Es besteht Konsens, dass die Gewinnung von Erdgas aus unkonventionellen Lagerstätten nur erfolgen darf, wenn Umwelt- und Sicherheitsfragen nicht entgegenstehen. Ich plädiere für eine sachliche Diskussion, die keine Pauschalbewertung vornimmt, sondern eine differenzierte Betrachtung der konkreten Maßnahme je nach Untergrund und der wasserwirtschaftlichen Bedeutung. Dabei kommt dem Trinkwasserschutz oberste Priorität zu. Die Wasserbehörden sind deshalb in den Prüfungsprozess vor Ort mit ihrem speziellen Know-how eingebunden. Wenn die jetzige Explorations- und Prüfungsphase ergeben sollte, das mögliche Bedenken berechtigt sind, so müssen diese selbstverständlich berücksichtigt werden.

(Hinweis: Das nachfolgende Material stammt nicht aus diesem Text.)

-- ==== Sys2Proof/Word.lean ====
section
/-!
DEFINITION. The units of the motion link: a byte, the multi-byte fields of its layouts (10_formats), and a
delimited frame as the bytes between its marks.
-/
namespace Sys2Proof

/-- One byte of the motion link. -/
abbrev Byte := BitVec 8

/-- A two-byte field (velocities, CRCs, object indices, event codes). -/
abbrev Half := BitVec 16

/-- A four-byte field (positions, flag sets, parameter data). -/
abbrev Word := BitVec 32

/-- A delimited frame: sync word, kind, length, payload and trailer, in order of transmission (R150). -/
abbrev Frame := List Byte

end Sys2Proof
end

Wer sich einer neuen Technologie von vornherein verschließt, verkennt wohlmöglich das Innovationspotential, das allem Neuen inne wohnt. Die technologische Entwicklung bleibt auch beim Fracking nicht stehen. So sind deutsche Firmen zurzeit dabei, Frackfluide zu entwickeln, die ohne die Verwendung umweltbedenklicher Chemikalien auskommen. Hier tut sich ein neuer Markt für deutsche Umwelttechnologie auf, der unsere Unterstützung verdient.

Eine „Diabolisierung“ der Fracking-Technologie als „lebens- und menschenverachtend“ führt meines Erachtens nicht weiter. Vielmehr sollten wir das Thema sachlich diskutieren und die wissenschaftlichen Erkenntnisse, die im Rahmen der Probebohrungen gewonnen werden, abwarten und im Anschluss sorgfältig auswerten. Das eine Trinkwassergefährdung in jedem Fall ausgeschlossen sein muss, versteht sich von selbst.

Für mich steht natürlich außer Frage, dass die Bedenken der betroffenen Menschen gehört und berücksichtigt werden müssen. Keinesfalls „schreibe ich die Bedenken der Kritiker“, wie Sie schreiben, „in den Wind“!